-- ==== Sys2Proof/Machine/NearMemory.lean ====
section
/-!
DEFINITION. Sys2Proof/Machine/NearMemory.lean: work in the memory stacks, majors 0x70 to 0x73: indexed reduction (R281–R284), near-bank
sequences (R285–R294), collective landing (R295, R296, R396), and self-refresh (R298).
-/

namespace Sys2Proof.Machine

open Sys2Proof

/-! ## Places in the stacks -/

/-- A memory-side read of a line recalls a dirty copy first: it reaches its home and then DRAM (R279). -/
def State.msRecall (s : State) (pa : Nat) : State :=
  match s.m.dirOf (lineOf pa) with
  | some d => if d.owner.isSome then (let s1 := s.recallOwner (lineOf pa); { s1 with m := s1.m.cleanL2 (lineOf pa) }) else s
  | none => s

/-! ## IRED (R281–R284) -/

/-- Bytes of an element, and its format; none is i32. -/
def iredElt (f : BitVec 3) : Nat × Option FFmt :=
  match f.toNat with
  | 0 => (4, some f32)
  | 1 => (2, some bf16)
  | 2 => (2, some f16)
  | _ => (4, none)

/-- Register `r` of a lane's block in the log. -/
def LogEntry.breg (e : LogEntry) (r l : Nat) : W32 := (Store.get e.val (32 * r + l)).setWidth 32

/-- A 64-bit value of two registers of a lane's block. -/
def LogEntry.blong (e : LogEntry) (r l : Nat) : W64 := (e.breg (r + 1) l ++ e.breg r l : BitVec 64)

/-- The table rows a lane names: their addresses (R281). -/
def iredRows (e : LogEntry) (l : Nat) : List W64 :=
  let ctl := (e.breg 6 l).toNat
  let st := bits (e.breg 7 l).toNat 23 0
  let stride := 64 * if st = 0 then bits ctl 11 0 else st
  (List.range (bits ctl 15 12)).map fun j => e.blong 2 l + BitVec.ofNat 64 ((e.breg (8 + j) l).toNat * stride)

/-- The lines of a lane, each address with the access it takes and whether it must be memory-side, in the order they are checked. -/
def iredPlaces (e : LogEntry) (l : Nat) : List (W64 × Acc × Bool) :=
  let n := bits (e.breg 6 l).toNat 11 0
  let line := fun (a : W64) (k : Nat) => a + BitVec.ofNat 64 (64 * k)
  ((List.range n).map fun k => (line (e.blong 0 l) k, Acc.write, true)) ++ [(e.blong 4 l, Acc.write, true)] ++
    (iredRows e l).flatMap fun a => (List.range n).map fun k => (line a k, Acc.read, false)

/-- A line's table rows and its own place wait for no owner and no sleeping stack (R279, R298). -/
def State.awake (s : State) (pas : List Nat) : Bool := pas.all fun pa => !s.stackHeld pa

/-- What the checks of a lane find; `over` where its walk has read poison and ended the context's work (R433). -/
inductive IredLane where
  | ok (pas : List Nat)
  | bad (order cause : Nat) (val wdet : W64)
  | wait
  | over
  deriving DecidableEq, Repr

/-- Translations and attributes of a lane's places (R282): every translation comes before the first attribute. -/
def State.iredXlate (s : State) (g : Group) : List (W64 × Acc × Bool) → List Nat → Option (W64) → State × IredLane
  | [], pas, none => if s.awake pas then (s, .ok pas.reverse) else (s, .wait)
  | [], _, some v => (s, .bad 4 0x0F v 0)
  | (va, acc, ms) :: t, pas, odd =>
    match s.xlate g.asker acc va with
    | (s1, .fault c w) => (s1, .bad 3 c va w)
    | (s1, .wait) => (s1, .wait)
    | (s1, .over) => (s1, .over)
    | (s1, .ok pa p) =>
      let ok := decide (pteTier p = .hbm) && (!ms || pteMs p)
      State.iredXlate s1 g t (pa :: pas) (match odd with | some v => some v | none => if ok then none else some va)

/-- The checks of a lane in the order of R282. DESIGN CHOICE (log 101): where its control word and its stride word both fail, TVAL is the control word. -/
def State.iredLane (s : State) (g : Group) (e : LogEntry) (l : Nat) : State × IredLane :=
  let ctl := e.breg 6 l
  let st := e.breg 7 l
  let odd := [(e.blong 0 l, 64), (e.blong 2 l, 64), (e.blong 4 l, 4)].find? fun p => decide (p.1.toNat % p.2 ≠ 0)
  match odd with
  | some p => (s, .bad 1 0x05 p.1 0)
  | none =>
    let n := bits ctl.toNat 15 12
    let len := bits ctl.toNat 11 0
    if bits ctl.toNat 31 16 ≠ 0 ∨ n = 0 ∨ 12 < n ∨ len = 0 ∨ 1024 < len then (s, .bad 2 0x02 (ctl.setWidth 64) 0)
    else if bits st.toNat 31 24 ≠ 0 then (s, .bad 2 0x02 (st.setWidth 64) 0)
    else s.iredXlate g (iredPlaces e l) [] none

/-- A passing lane's command is accepted by the base die. -/
def State.acceptIred (s : State) (g : Group) (e : LogEntry) (l : Nat) (pas : List Nat) : State :=
  let len := bits (e.breg 6 l).toNat 11 0
  let n := bits (e.breg 6 l).toNat 15 12
  let c : IredCmd :=
    { cid := s.seq + 1, ls := g.lslot.toNat, gid := g.gid, core := g.core, slot := g.slot, ctx := g.ctx, inc := g.inc,
      fmt := BitVec.ofNat 3 e.aux,
      lines := (List.range len).map fun k => (pas.getD k 0, (List.range n).map fun j => pas.getD (len + 1 + j * len + k) 0),
      counter := pas.getD len 0, since := s.dev.time, begun := false }
  ({ s with seq := s.seq + 1, eng := { s.eng with ired := s.eng.ired ++ [c] } } : State).onG fun x => x.doneLanes e.seq (laneBit l)

/-- The pending lanes of an IRED are checked; the passing ones become commands (R282). -/
def State.launchIred (s : State) (seq : Nat) : State :=
  match s.g.entryOf seq with
  | none => s
  | some e =>
    let (s1, fs) := (lanesOf e.pend).foldl (fun (r : State × List (Nat × Nat × Nat × W64 × W64)) l =>
      if (r.1.find s.g.gid).isNone then r else match r.1.iredLane s.g e l with
      | (s1, .ok pas) => (s1.acceptIred s.g e l pas, r.2)
      | (s1, .bad o c v w) => (s1, r.2 ++ [(o, c, l, v, w)])
      | (s1, _) => (s1, r.2)) (s, [])
    if (s1.find s.g.gid).isNone then s1
    else
      match accessTrap e fs with
      | none => s1
      | some t => s1.report t

/-- Some lane of an IRED must wait for the home of a leaf, or for a stack that holds what it has accepted (R298). -/
def State.iredWaits (s : State) (e : LogEntry) : Bool := (lanesOf e.pend).any fun l => decide ((s.iredLane s.g e l).2 = .wait)

/-- The checks of the lanes of an IRED that must wait, with what they mark at the homes of leaves (R164). -/
def State.iredProbe (s : State) (e : LogEntry) : State :=
  (lanesOf e.pend).foldl (fun t l => if (t.find s.g.gid).isNone then t else (t.iredLane s.g e l).1) s

/-- The log entry of an IRED: every lane's block as it stands at issue. -/
def State.iredEntry (s : State) (i : Instr) (a : Reg) (f : BitVec 3) : LogEntry :=
  { id := s.g.freeEntry.getD 0, seq := s.seq, i := i, mode := s.md, entry := s.entry, lanes := s.act, pend := s.work, flight := 0, addr := [],
    val := (List.range 20).foldl (fun m r => (lanesOf s.work).foldl (fun m l => Store.put m (32 * r + l) ((s.blk a r l).setWidth 64)) m) [],
    val2 := [], dst := .none, aux := f.toNat }

/-- IRED (R281). -/
def execIred (a : Reg) (l : BitVec 4) (f : BitVec 3) (s : State) : Result :=
  issueOr (.ired a l f) s (fun s => !s.iredWaits (s.iredEntry (.ired a l f) a f))
    (fun s => s.holdMarked (s.iredProbe (s.iredEntry (.ired a l f) a f))) fun s =>
    let e := s.iredEntry (.ired a l f) a f
    let s1 := (s.openWin l.toNat false).onG fun g => { g with log := if e.pend = 0#32 then g.log else g.log ++ [e] }
    s1.done.launchIred e.seq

^^^^^^^^

WORK ORDER: Looking at the listing above, count every line in which the string "false" appears, and give only that count.

EXERCISE RESPONSE: 3